Saturday, 6 June 2015

What will Victor Ponta do next?

It seems timely, since he has been accused of seventeen counts of corruption, to republish the article on Victor Ponta that I wrote shortly after he lost the presidential election last November. Like the commentators in the press, I didn't expected Victor Ponta still to be in office seven months later, despite his party's parliamentary majority and despite the fact that there is no reason in principle why losing the presidency should means he loses the premiership. There is a strong reason in principle why plagiarising his doctoral thesis means he should have stood down, but he didn't, so I do not expect him to resign now unless, or rather until, forced to do so.
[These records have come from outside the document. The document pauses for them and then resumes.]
-- ==== Sys2Proof/Machine/State.lean ====
section
/-! DEFINITION. The state of the machine, its faults and refusals, and the state after reset. -/
namespace Sys2Proof.Machine

/-- Everything of one mechanism that no register table holds. -/
structure MechX where
  pins : MechPins
  mch : MchX
  srv : SrvX
  opt : OptX
  spn : SpnX
  sld : SldX
  hlk : HlkX
  gate : GateX
  fsq : FsqX
  wch : WchX
  rch : RchX
  goat : GoatX
  clk : MechClk
deriving DecidableEq, Repr

/-- The image in force (R46): its global records, the section of each mechanism, SERIAL and DIGEST of the whole image. -/
structure ImgX where
  globals : List Rec
  sections : Vector (Option Section) 16
  serial : Nat
  digest : Nat
deriving DecidableEq, Repr

/-- Everything but the buffer's memory and the waiting commands. `regs` holds every register field that is not at its reset
value, by bit address. -/
structure Dev where
  regs : List (Nat × Nat)
  latches : List (Nat × Nat)
  free : Nat
  out : List Out
  ox : Ox
  vlog : VLog
  elog : ELog
  health : List Byte
  pest : Nat                    -- device power estimate, mW (R129)
  feats : List (Nat × Nat)      -- device features by identifier (R384)
  parts : Vector PartX 27
  ports : Vector PortX 2
  img : ImgX
  mech : Vector MechX 16
  slots : List (Nat × Slot)
  bufx : BufX
  arc : ArcX
  dma : Vector DmaX 64
  mdc : MdcX
  sec : SecX
  fw : FwX
  qe : QeX
  jtag : JtagInstr              -- boundary-scan instruction in force (R509)
  boundary : Nat                -- boundary register
deriving DecidableEq, Repr

/-- The state of the block: the commands that wait, first in first out; the buffer memory; everything else. -/
structure State where
  pending : List Instr
  buf : Memory
  dev : Dev
deriving DecidableEq, Repr

/-- The reasons for which a step can stop with a fault: the block has none, since the spec gives every command an effect. -/
inductive Fault where
deriving DecidableEq, Repr

/-- The reasons for which a step can be refused. -/
inductive Refusal where
  /-- A command that has no meaning yet; safe. -/
  | notModelled (mnemonic : String)
deriving DecidableEq, Repr

/-- Output pins of a mechanism that Ox holds safe (R66). -/
def MechPins.reset : MechPins := ⟨false, false, false, .off, false, false⟩

/-- The thresholds of the bus comparators before an image names others (R83, R170): those of the reference section. -/
def refThresholds : List Nat := [2800, 3100, 3400, 1800]

/-- Ox before VAON comes up: T_OX and device time at 0 (R57). -/
def Ox.reset : Ox :=
  ⟨.off, 0, 0, 0, false, false, false, false, Vector.replicate 80 0, Vector.replicate 80 none, true, 0, false,
    Vector.replicate 16 true, Vector.replicate 16 0, Vector.replicate 16 0, none, 0, Vector.replicate 8 0, Vector.replicate 8 none,
    Vector.replicate 16 refThresholds, ⟨false, false, false, false⟩, Vector.replicate 16 ([], [])⟩

def MchX.reset : MchX := ⟨.none, .none, .none, false, none, false, false, false, false, [], [], false, false, 0, 0, 0⟩

def LoopX.reset : LoopX := ⟨0, 0, 0, 0, 0, [], [], none, 0, 0, false, false, 0, false⟩

def GovX.reset : GovX := ⟨none, Vector.replicate 4 0⟩

def SrvX.reset : SrvX :=
  ⟨Vector.replicate 25 LoopX.reset, 0, [], Vector.replicate 2 GovX.reset, 0, Vector.replicate 16 0, []⟩

def OptX.reset : OptX :=
  ⟨.none, 0, 0, .none, 0, .none, 0, false, .none, 0, [], 0, [], [], [], [], 0, 0, DetX.reset, MeasX.empty false, []⟩

def SpnX.reset : SpnX where
  waitLink := false
  fluxBuild := false
  psiA := 0
  psiB := 0
  dpsi := false
  dtau := 0
  vector := 0
  iAl := 0
  iBe := 0
  speed := 0
  ang := 0
  elecRevs := 0
  sampleAng := 0
  sampleNs := 0
  lossSum := 0
  loss := 0
  comFail := false
  wasBraking := false
  coast := false
  releasing := false
  released := false
  tstar := 0
  bemfSkips := 0
  handbackDue := none
  busBad := false
  voltBad := false
  curBad := false
  profile := 0
  conduct := 0
  crossAt := 0
  integ := 0
  duties := []
  window := .none
  emf := EmfX.reset
  sinceEdge := 0
  curSkips := 0
  trips := []
  fluxBad := 0
  start0 := none
  bandRun := 0
  satRun := 0
  chopLow := 0
  indexDue := false
  sectorEdge := false

def SldX.reset : SldX :=
  ⟨0, 0, 0, 0, 0, none, false, false, false, 0, false, false, 0, 0, false, Vector.replicate 2 false, none, none⟩

def HlkX.reset : HlkX :=
  ⟨0, [], [], Vector.replicate 16 none, [], 0, none, false, none, Vector.replicate 3 0, 0, 0, Vector.replicate 16 none,
    Vector.replicate 3 [], Vector.replicate 16 none, [], [], []⟩

def GateX.reset : GateX := ⟨0, 0, [], 0, 0, 0, 0, false, false, 0, []⟩

/-- Every domain of a mechanism gated. -/
def MechClk.reset : MechClk := ⟨false, false, 0, 0⟩

def MechX.reset : MechX :=
  ⟨MechPins.reset, MchX.reset, SrvX.reset, OptX.reset, SpnX.reset, SldX.reset, HlkX.reset, GateX.reset,
    FsqX.reset, WchX.reset, RchX.reset, GoatX.reset, MechClk.reset⟩

def PartX.reset : PartX := ⟨none, false, none, .ordinary⟩

def PortX.reset : PortX := ⟨false, false, true, false, .l0, [], [], 0, 0⟩

/-- The device before power: every register at its reset value, every log empty. -/
def Dev.reset : Dev where
  regs := []
  latches := []
  free := 0
  out := []
  ox := Ox.reset
  vlog := ⟨[], 0⟩
  elog := ⟨[], 0⟩
  health := List.replicate 512 0
  pest := 0
  feats := []
  parts := Vector.replicate 27 PartX.reset
  ports := Vector.replicate 2 PortX.reset
  img := ⟨[], Vector.replicate 16 none, 0, 0⟩
  mech := Vector.replicate 16 MechX.reset
  slots := []
  bufx := BufX.reset
  arc := ArcX.reset
  dma := Vector.replicate 64 DmaX.reset
  mdc := MdcX.reset
  sec := SecX.reset
  fw := FwX.reset
  qe := QeX.reset
  jtag := .idcode
  boundary := 0

/-- The machine right after reset: VAON not yet up, no command waiting, the buffer cleared (R22, R66). -/
def State.reset : State := ⟨[], [], Dev.reset⟩

end Sys2Proof.Machine
end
19th November, 2014: What will Victor Ponta do next?


What will happen in Romania next, after the surprise election of Klaus Iohannis (his name is really Johannis) as President?

What will happen to Victor Ponta, who lost the presidency to almost everyone’s surprise?
Nothing, for the time being. He will continue being Prime Minister, despite the change of president. It is the Government not the president that rules Romania. Like his mentor Adrian Nastase, who was the PSD candidate for the presidency ten years ago (and who is now out on parole), Victor Ponta never wanted to be president and wanted to continue as prime minister. So everything is peachy. Except it’s not.
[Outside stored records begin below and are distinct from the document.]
-- ==== Sys2Proof/Machine/MechOps.lean ====
section
/-! DEFINITION. Operations of one mechanism that several chapters share: its state (R86), the loops that each state enables
(R119, R143, R176), gates (R16), the spindle's class changes (R175), sled moves (R208), the end of an MCH command (R91), and
raising a fault (R100–R102). -/
namespace Sys2Proof.Machine
namespace Dev

/-! ### Images and geometry -/

/-- The section of a mechanism in force. -/
def msec (d : Dev) (m : Mech) : List Rec := match d.img.sections[m.val] with
  | some s => s.recs
  | none => []

/-- A global record in force. -/
def grec (d : Dev) (ty : Nat) : Rec := Img.glob d.img.globals ty

/-- The first record of a type in a mechanism's section. -/
def srec (d : Dev) (m : Mech) (ty : Nat) : Rec := Img.glob (d.msec m) ty

/-- The LOOP record of a loop. -/
def loopRec (d : Dev) (m : Mech) (n : LoopId) : Option Rec := Img.loop (d.msec m) n.val

/-- KIND of a loop, 8 where the section has none. -/
def loopKind (d : Dev) (m : Mech) (n : LoopId) : Nat := match d.loopRec m n with
  | some r => Img.loopKind r
  | none => 8

/-- The zone of a swath (R252). -/
def zoneOf (d : Dev) (m : Mech) (swath : Nat) : Nat :=
  let z := d.srec m 0x60
  (((List.range (z.f 0 0 5)).filter (fun i => decide (z.f (1 + 2 * i) 0 14 ≤ swath))).length) - 1

/-- Layer of a PBA (R257). -/
def pbaLayer (pba : Nat) : Nat := bits pba 30 2

/-- Swath of a PBA (R257). -/
def pbaSwath (pba : Nat) : Nat := bits pba 16 14

/-- The highest junction reading among sensors not marked BAD, in 1/16 °C (R62); `none` with every sensor excluded. -/
def hottest (d : Dev) : Option Int :=
  (List.finRange 8).foldl (fun acc k =>
    if d.on (Reg.OXA_TEMP_BAD k) then acc
    else match acc with
      | none => some (d.getS (Reg.OXA_TEMP_TEMP k))
      | some t => some (max t (d.getS (Reg.OXA_TEMP_TEMP k)))) none

/-- The highest reading in signed °C, as STATUS and the logs carry it. The spec does not say how 1/16 °C become whole degrees, nor what
reads with every sensor BAD: rounded toward minus infinity, and 0 (DESIGN CHOICE, log entry 182). -/
def hottestC (d : Dev) : Nat := match d.hottest with
  | some t => ofSigned 8 (t / 16)
  | none => 0

/-! ### Mechanism state -/

/-- The state of mechanism `m` (R86). -/
def mstate (d : Dev) (m : Mech) : MState := MState.ofCode (d.get (Reg.MCH_STATE_STATE m))

/-- Writes the state code. -/
def setMstate (d : Dev) (m : Mech) (s : MState) : Dev := d.set (Reg.MCH_STATE_STATE m) s.code

/-- The running states. -/
def running (d : Dev) (m : Mech) : Bool :=
  d.mstate m ∈ [.spun, .focused, .tracking, .seeking, .reading, .writing]

/-- Whether the mechanism tracks: TRACKING, READING or WRITING. -/
def following (d : Dev) (m : Mech) : Bool := d.mstate m ∈ [.tracking, .reading, .writing]

/-- Beams in use: enabled, not retired, and not waiting for the calibration that follows RESTORE_BEAM (R103, R104). -/
def beamsInUse (d : Dev) (m : Mech) : Nat :=
  andNot (andNot (d.get (Reg.MCH_BEAM_ENABLE m)) (d.get (Reg.MCH_BEAM_RETIRED m))) (d.mx m).mch.restored

/-- The lowest-numbered beam in use. -/
def lowBeam (d : Dev) (m : Mech) : Nat := ((List.range 16).find? (fun b => tbit (d.beamsInUse m) b)).getD 0

/-- The Mule, motor PWM and Head Link lane clocks of a mechanism run (R59). -/
def clkWake (d : Dev) (m : Mech) : Dev := d.modClk m fun c => { c with mule := true, motor := true, lanes := 15 }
Victor Ponta though a clever man is not leader of the Social Democrat party (PSD) or Prime Minister because of his own strength of personality or sheer stature. He is not what in British politics is called a big beast of the jungle. Only two Romanian politicians really qualify for that description: Ion Iliescu, who overthrew Ceausescu and had him shot, and Traian Basescu. Victor Ponta, by contrast, was chosen as a young (too young to have been a communist) and telegenic front man for the PSD.
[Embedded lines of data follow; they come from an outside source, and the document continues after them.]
/-- The system PLL locks (R56, R66 step 4): device time resumes at the next tick edge. -/
def systemPllLock (d : Dev) : Dev :=
  if ¬ d.mainsUp ∨ d.ox.pllOn ∨ d.get Reg.OXA_STATE_DEPTH = 2 then d
  else d.modOx fun o => { o with pllWait := true, step := if o.step = .mainPg then .pll else o.step, clk := { o.clk with core := true, security := o.step == .mainPg } }

/-! ### Wake -/

/-- A wake source is seen; an enabled one ends DEEP_IDLE and wakes the system PLL and the core (R58, R59, R65). -/
def wake (d : Dev) (src : Nat) : Dev :=
  if ¬ d.up then d
  else
    let d := d.setBit Reg.OXA_WAKE_SRC_SRC src true
    if d.get Reg.OXA_STATE_DEPTH = 2 ∧ d.bit Reg.OXA_WAKE_EN_EN src then (d.set Reg.OXA_STATE_DEPTH 0).modCore fun c => { c with core := true } else d

/-- A mechanism event wakes the motor PWM domain of its mechanism as well (R59). -/
def wakeMech (d : Dev) (m : Mech) : Dev :=
  let w := d.wake 4
  if d.get Reg.OXA_STATE_DEPTH = 2 ∧ w.get Reg.OXA_STATE_DEPTH ≠ 2 then w.clkMotor m else w

/-! ### Ox inputs -/

/-- The motion comparator of `m` and the disc-present input as Ox times them (R89, R98, R106). -/
def oxTimers (d : Dev) (m : Mech) (i : OxInputs) : Dev :=
  let t := d.ox.tox
  let edge := decide (d.on (Reg.OXA_MECH_DISC m) ≠ i.disc)
  let d := d.modOx fun o =>
    { o with below2V := o.below2V.set m.val i.below2V, motionQuiet := if i.motion then o.motionQuiet.set m.val t else o.motionQuiet, discEdge := if edge then o.discEdge.set m.val t else o.discEdge }
  let d := d.modMch m fun x => { x with discLevel := i.disc }
  if ¬ i.disc then d.set (Reg.MCH_STATE_DISC m) 0
  else if d.ox.discEdge[m.val] + 200000000 ≤ t then d.set (Reg.MCH_STATE_DISC m) 1
  else d

/-- Whether the motor safe rule is in force for `m` (R66, R74, R83, R175). -/
def safeInForce (d : Dev) (m : Mech) : Bool := !d.up || d.mstate m == .off || d.mstate m == .safe

/-- Trim codes waiting for this frame take effect (R61, R69). -/
def applyTrims (d : Dev) (m : Mech) : Dev :=
  d.modOx fun o => (List.finRange 5).foldl (fun o c =>
    let k : Fin 80 := ⟨5 * m.val + c.val, by omega⟩
    match o.trimNext[k.val] with
    | some v => { o with trims := o.trims.set k.val v, trimNext := o.trimNext.set k.val none }
    | none => o) o

/-- The comparator states of a frame as OXA_MECHm.BUS shows them. -/
def busBits (i : OxInputs) : Nat := b2n i.regen + 2 * b2n i.short + 4 * b2n i.gatesOff + 8 * b2n i.uv

/-- Whether a frame shows an input of `m` otherwise than the last one (R59). -/
def oxChanged (d : Dev) (m : Mech) (i : OxInputs) : Bool :=
  d.get (Reg.OXA_MECH_BUS m) != busBits i || d.on (Reg.OXA_MECH_MOTION m) != i.motion ||
    d.get (Reg.OXA_MECH_LIMIT m) != b2n i.limIn + 2 * b2n i.limOut || d.on (Reg.OXA_MECH_PSTAGE_FAULT m) != i.psFault ||
    d.on (Reg.OXA_MECH_DISC m) != i.disc

/-- The raw limit switches (R216, R218): the times of their last changes; a switch that chattered and has been stable for 10 ms is trusted
again. -/
def limitEdges (d : Dev) (m : Mech) (i : OxInputs) : Dev :=
  let raw := d.get (Reg.OXA_MECH_LIMIT m)
  let t := d.ox.tox
  let e := d.ox.limEdges[m.val]
  let ci := decide (tbit raw 0 ≠ i.limIn)
  let co := decide (tbit raw 1 ≠ i.limOut)
  let stable (l : List Nat) : Bool := decide (10000000 ≤ t - l.headD 0)
  let d := d.modOx fun o => { o with limEdges := o.limEdges.set m.val (if ci then (t :: e.1).take 17 else e.1, if co then (t :: e.2).take 17 else e.2) }
  d.modSld m fun x => { x with chatter := #v[x.chatter[0] && !(ci && stable e.1), x.chatter[1] && !(co && stable e.2)] }

/-- One 250 ns frame of mechanism `m` (R61, R65, R83); SPN_STATE.UV follows the comparator (R193). An input that
changes in DEEP_IDLE is a mechanism event (R59). -/
def oxFrame (d : Dev) (m : Mech) (i : OxInputs) : Dev :=
  if d.ox.step = .off then d
  else
    let d := if d.get Reg.OXA_STATE_DEPTH = 2 ∧ d.oxChanged m i then d.wakeMech m else d
    let d := ((d.applyTrims m).oxTimers m i).limitEdges m i
    let d := d.setAll [(Reg.OXA_MECH_BUS m, busBits i),
      (Reg.OXA_MECH_MOTION m, b2n i.motion), (Reg.OXA_MECH_LIMIT m, b2n i.limIn + 2 * b2n i.limOut),
      (Reg.OXA_MECH_PSTAGE_FAULT m, b2n i.psFault), (Reg.OXA_MECH_DISC m, b2n i.disc)]
    let d := if d.up ∧ ¬ d.mechInReset m then d.setB (Reg.SPN_STATE_UV m) i.uv else d
    if d.safeInForce m then d.motorSafe m i.gatesOff i.regen i.below2V else d

/-- A trim re-check (R61): the code takes effect at the comparator's next frame. -/
def trimRecheck (d : Dev) (m : Mech) (c : Fin 5) (code : BitVec 10) : Dev :=
  if d.ox.step = .off then d
  else d.modOx fun o => { o with trimNext := o.trimNext.set (5 * m.val + c.val) (some code) (by omega) }

/-! ### Sleep -/

/-- Index of a wake source in OXA_WAKE_SRC. -/
def wakeBit : WakeSrc → Nat
  | .portA => 0 | .portB => 1 | .smbus => 2 | .timer => 3 | .mechEvent => 4 | .temperature => 5

/-- A port is in L1.2 or has its link down (R58). -/
def portIdle (d : Dev) (p : Port) : Bool := !(d.px p).linkUp || (d.px p).linkPm == .l12

/-- Whether the conditions of R58 that registers and state show hold. -/
def deepIdleOk (d : Dev) : Bool :=
  d.on Reg.OXA_PCTL_DEEP_EN &&
  (List.finRange 16).all (fun m => d.mstate m == .off || d.mstate m == .parked) &&
  (List.finRange 24).all (fun c => (d.get (Reg.BUF_CH_STAT_STATE c) != 2 && d.get (Reg.BUF_CH_STAT_STATE c) != 3) || d.on (Reg.BUF_CH_STAT_SR c)) &&
  d.portIdle .A && d.portIdle .B && d.slots.isEmpty && !d.on Reg.DMA_RUN_LO_RUN && !d.on Reg.DMA_RUN_HI_RUN

/-- DEEP_IDLE (R58): the system PLL stops, with it every domain that it feeds, and T_OX carries time. -/
def deepIdle (d : Dev) : Dev :=
  if d.up ∧ d.ox.pllOn ∧ d.get Reg.OXA_STATE_DEPTH ≠ 2 ∧ d.deepIdleOk then
    (d.set Reg.OXA_STATE_DEPTH 2).modOx fun o => { o with pllOn := false, pllWait := false, acc := 0, clk := ⟨false, false, false, false⟩ }
  else d

/-- OXA_TIMER (R59, R65): 0 in both words disables it. -/
def timerMatch (d : Dev) : Dev :=
  let t := d.get Reg.OXA_TIMER_LO_TIMER + 2 ^ 32 * d.get Reg.OXA_TIMER_HI_TIMER
  if t ≠ 0 ∧ t ≤ d.now then d.wake 3 else d

/-! ### Temperature -/

/-- The sensor with the highest reading among those not marked BAD. -/
def hotSensor (d : Dev) : Nat :=
  (((List.finRange 8).find? (fun k => !d.on (Reg.OXA_TEMP_BAD k) && d.hottest == some (d.getS (Reg.OXA_TEMP_TEMP k)))).map Fin.val).getD 0

/-- The warning of R62. -/
def tempWarn (d : Dev) (t : Int) : Dev :=
  let w : Int := d.get Reg.OXA_TEMP_CFG_WARN
  if d.ox.warnArmed ∧ 16 * w ≤ t then
    let d := d.modOx fun o => { o with warnArmed := false }
    ((d.elogAdd 0x62 0x0A 0x0A01 [(16, 1, d.hottestC), (17, 1, d.hotSensor)]).fireEvt 145).wake 5
  else if t < 16 * (w - 5) then d.modOx fun o => { o with warnArmed := true }
  else d

/-- How far throttle step `n` falls at reading `t` (R62). -/
def throttleFall (thr t : Int) : Nat → Nat
  | 0 => 0
  | n + 1 => if t < 16 * (thr + (n + 1) - 5) then throttleFall thr t n else n + 1

/-- The throttle step of R62. -/
def tempThrottle (d : Dev) (t : Int) : Dev :=
  let thr : Int := d.get Reg.OXA_TEMP_CFG_THROTTLE
  let up := (clampInt 0 10 (t / 16 - thr)).toNat
  d.modOx fun o => { o with throttle := throttleFall thr t (max o.throttle up) }

/-- The reading of sensor `k` from its conversion `t`: less the sensor's offset, of which one found since the last conversion takes effect
now (R69), within the register. -/
def tempValue (d : Dev) (k : Fin 8) (t : BitVec 16) : Int := sat16 (t.toInt - (d.ox.tempNext[k.val]).getD d.ox.tempOfs[k.val])

/-- A conversion of sensor `k` (R62, R69): warning, throttle and trip. -/
def temperature (d : Dev) (b : Memory) (k : Fin 8) (t : BitVec 16) : Dev × Memory :=
  if d.ox.step = .off then (d, b)
  else
    let trip : Int := 16 * (d.get Reg.OXA_TEMP_CFG_TRIP : Int)
    let before := match d.hottest with
      | some h => decide (trip ≤ h)
      | none => false
    let v := d.tempValue k t
    let d := d.modOx fun o => { o with tempOfs := o.tempOfs.set k.val ((o.tempNext[k.val]).getD o.tempOfs[k.val]), tempNext := o.tempNext.set k.val none }
    let d := d.setS (Reg.OXA_TEMP_TEMP k) v
    match d.hottest with
    | none => (d, b)
    | some h =>
      let d := (d.tempWarn h).tempThrottle h
      if decide (trip ≤ h) && !before then d.oxOnlyBuf b 2 else (d, b)

/-! ### SMBus -/

/-- A reply on the bus. -/
def smbReply (d : Dev) (l : List Byte) : Dev := d.modOx fun o => { o with smbReply := some l }

/-- A transaction with a wrong PEC (R64). -/
def smbPec (d : Dev) (cmd : Nat) (f : SmbFrame) : Dev :=
  ((d.count Reg.OXA_SMB_STAT_PEC_ERR).vlogAdd 0x12 0x1002 0 [(0, 1, cmd), (1, 1, f.pecRx.toNat), (2, 1, f.pecExp.toNat)]).modOx
    fun o => { o with smbReply := none }

/-- A command discarded for its length or value (R64). -/
def smbBad (d : Dev) (cmd : Nat) (f : SmbFrame) : Dev :=
  ((d.count Reg.OXA_SMB_STAT_BAD_CMD).vlogAdd 0x12 0x1003 0 [(0, 1, cmd), (1, 1, f.count), (2, 1, (f.data.headD 0).toNat)]).modOx
    fun o => { o with smbReply := none }

/-- A command that Ox serves: nothing before VAON; the PEC first (R64). -/
def smb (d : Dev) (cmd : Nat) (f : SmbFrame) (act : Dev → Dev) : Dev :=
  if d.ox.step = .off then d
  else if f.pecRx ≠ f.pecExp then d.smbPec cmd f
  else act d

/-- As `smb`, for a command that may enter the Ox-only state or reset the device. -/
def smbBuf (d : Dev) (b : Memory) (cmd : Nat) (f : SmbFrame) (act : Dev → Dev × Memory) : Dev × Memory :=
  if d.ox.step = .off then (d, b)
  else if f.pecRx ≠ f.pecExp then (d.smbPec cmd f, b)
  else act d

/-- Whether a Write Byte carries the value of R63. -/
def smbValue (f : SmbFrame) (v : Byte) : Bool := f.count == 1 && f.data == [v]

/-- The mask of the mechanisms that satisfy a test; none while the main domains are down. -/
def mechMask (d : Dev) (ok : MState → Bool) : Nat :=
  if d.up then (List.finRange 16).foldl (fun n m => if ok (d.mstate m) then n + 2 ^ m.val else n) 0 else 0

/-- GCTL_IMG_STAT.STATE as Ox last knew it (R63). -/
def imgKnown (d : Dev) : Nat := if d.mainsUp then d.get Reg.GCTL_IMG_STAT_STATE else d.ox.imgState

/-- The 16 bytes of STATUS (R63). -/
def statusBytes (d : Dev) : List Byte :=
  fieldBytes 16 [(0, 1, d.get Reg.OXA_STATE_MODE), (1, 1, d.get Reg.OXA_STATE_CAUSE), (2, 1, d.imgKnown), (3, 1, d.hottestC),
    (4, 2, d.mechMask (fun s => s == .fault)), (6, 2, d.mechMask (fun s => s != .off && s != .parked)),
    (8, 1, b2n d.ox.recoverRefused)]

/-- The eight readings of TEMPS (R63). -/
def tempsBytes (d : Dev) : List Byte := (List.finRange 8).flatMap (fun k => leBytes 2 (d.get (Reg.OXA_TEMP_TEMP k)))

/-- The bytes of a log chunk (R63). -/
def logChunk (d : Dev) (log pos chunk : Nat) : List Byte :=
  if log = 0 then ((ringBytes 64 pos (d.elog.entries.map (fun e => (e.seq, ebytes e)))).drop (32 * chunk)).take 32
  else ringBytes 32 pos (d.vlog.entries.map (fun e => (e.seq, vbytes e)))

/-- LOG_READ (R63, R64). -/
def smbLogRead (d : Dev) (f : SmbFrame) : Dev := d.smb 4 f fun d =>
  let log := (f.data.getD 0 0).toNat
  let chunk := (f.data.getD 2 0).toNat
  if f.count ≠ 3 ∨ f.data.length ≠ 3 ∨ 1 < log ∨ (if log = 0 then 1 else 0) < chunk then (d.smbBad 4 f).smbReply []
  else d.smbReply (d.logChunk log (f.data.getD 1 0).toNat chunk)

/-- Whether the temperature admits a RECOVER (R85): the highest reading is at least 10 °C below TRIP. -/
def recoverCool (d : Dev) : Bool := match d.hottest with
  | some t => decide (t ≤ 16 * ((d.get Reg.OXA_TEMP_CFG_TRIP : Int) - 10))
  | none => true

/-- RECOVER (R85, R81): power-up restarts from step 3 after a whole-device reset, or the command is refused and logged. -/
def smbRecover (d : Dev) (b : Memory) (f : SmbFrame) : Dev × Memory := d.smbBuf b 0x11 f fun d =>
  if ¬ smbValue f 0x5A then (d.smbBad 0x11 f, b)
  else if d.ox.step ≠ .oxOnly then (d.vlogAdd 0x12 0x1006 0 [(0, 1, d.get Reg.OXA_STATE_MODE)], b)
  else if d.recoverCool then
    let d := d.wholeReset.set Reg.OXA_STATE_MODE 2
    let d := d.modOx fun o => { o with step := .mainEn, mainEn := true, recoverRefused := false }
    (d.logMode 1 2 (d.get Reg.OXA_STATE_CAUSE), [])
  else
    let d := d.modOx fun o => { o with recoverRefused := true }
    (d.vlogAdd 0x12 0x1005 0 [(0, 1, d.get Reg.OXA_STATE_CAUSE), (1, 1, d.hottestC)], b)

/-- ENTER_OX_ONLY (R63). -/
def smbEnter (d : Dev) (b : Memory) (f : SmbFrame) : Dev × Memory := d.smbBuf b 0x10 f fun d =>
  if smbValue f 0xA5 then d.oxOnlyBuf b 6 else (d.smbBad 0x10 f, b)

/-- WAKE (R63): DEEP_IDLE ends. -/
def smbWake (d : Dev) (f : SmbFrame) : Dev := d.smb 0x12 f fun d => if smbValue f 1 then d.wake 2 else d.smbBad 0x12 f

/-- A command byte not in R63 (R64). -/
def smbUnknown (d : Dev) (cmd : Byte) : Dev :=
  if d.ox.step = .off ∨ cmd.toNat ∈ [1, 2, 3, 4, 5, 0x10, 0x11, 0x12] then d
  else (d.vlogAdd 0x12 0x1001 5 [(0, 1, cmd.toNat)]).emit .smbNack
For those who do not follow Romanian politics, I should explain that the PSD is not a political party in the sense understood in Western Europe. It is the continuation of the old Communist Party by other means and without the left-wing ideology. It is not monolithic or genuinely national but is a federation of parties organised in each Romanian county. Each country organisation is in effect a business, a conspiracy or, if we are to call spades spades, a criminal network. Mr. Ponta is leader as long as he can balance the competing interests of the leaders of the party in the countries (the so called ‘barons’) and offer them a chance of winning the 2016 parliamentary election.

Mr. Ponta said that any PSD candidate for the presidency would get 40% of the votes. It was up to him to get another 10%. The fact that Mr. Ponta won only 45% of the votes and therefore lost the presidency does not mean he cannot lead his party to victory in 2016. The way he lost Sunday’s election probably does. 

Victor Ponta fought a very old-fashioned campaign that seemed to be tailored to the unsophisticated, nationalistic Romanian electorate of the early 1990s, offering pension increases and public works. Playing the racial and religious cards against his German Protestant opponent is what everyone would expect him to do, though it seems to have been ineffective. No one was surprised by his shameless campaign to bribe electors with public money Electoral fraud which may have stolen up to 900,000 votes has not made a big impact here, through it certainly should have done. But the sight of very long queues of Romanians outside embassies and consulates, queueing all day in the cold, in many cases never to be allowed to vote, were crucial for winning the election for Mr. Iohannis and will permanently tarnish Mr. Ponta’s image. And these things happened not only on Sunday but in the first round of the election two weeks before. They happened because the diaspora is overwhelmingly opposed to the PSD. Those people were not queueing all day to vote for Victor Ponta. Mr. Ponta defended the way in which voting took place abroad on television in his debates with Mr. Iohannis. The contempt for the viewing public was unmistakable.

Remember that Mr. Ponta was discovered to have plagiarised his doctoral thesis. Then there are lurid, melodramatic allegations on the net about his connection with a young prosecutor who committed suicide back in 2002, while investigating Adrian Nastase. If I held stocks in Mr. Ponta I should sell them. That is what the barons are thinking too.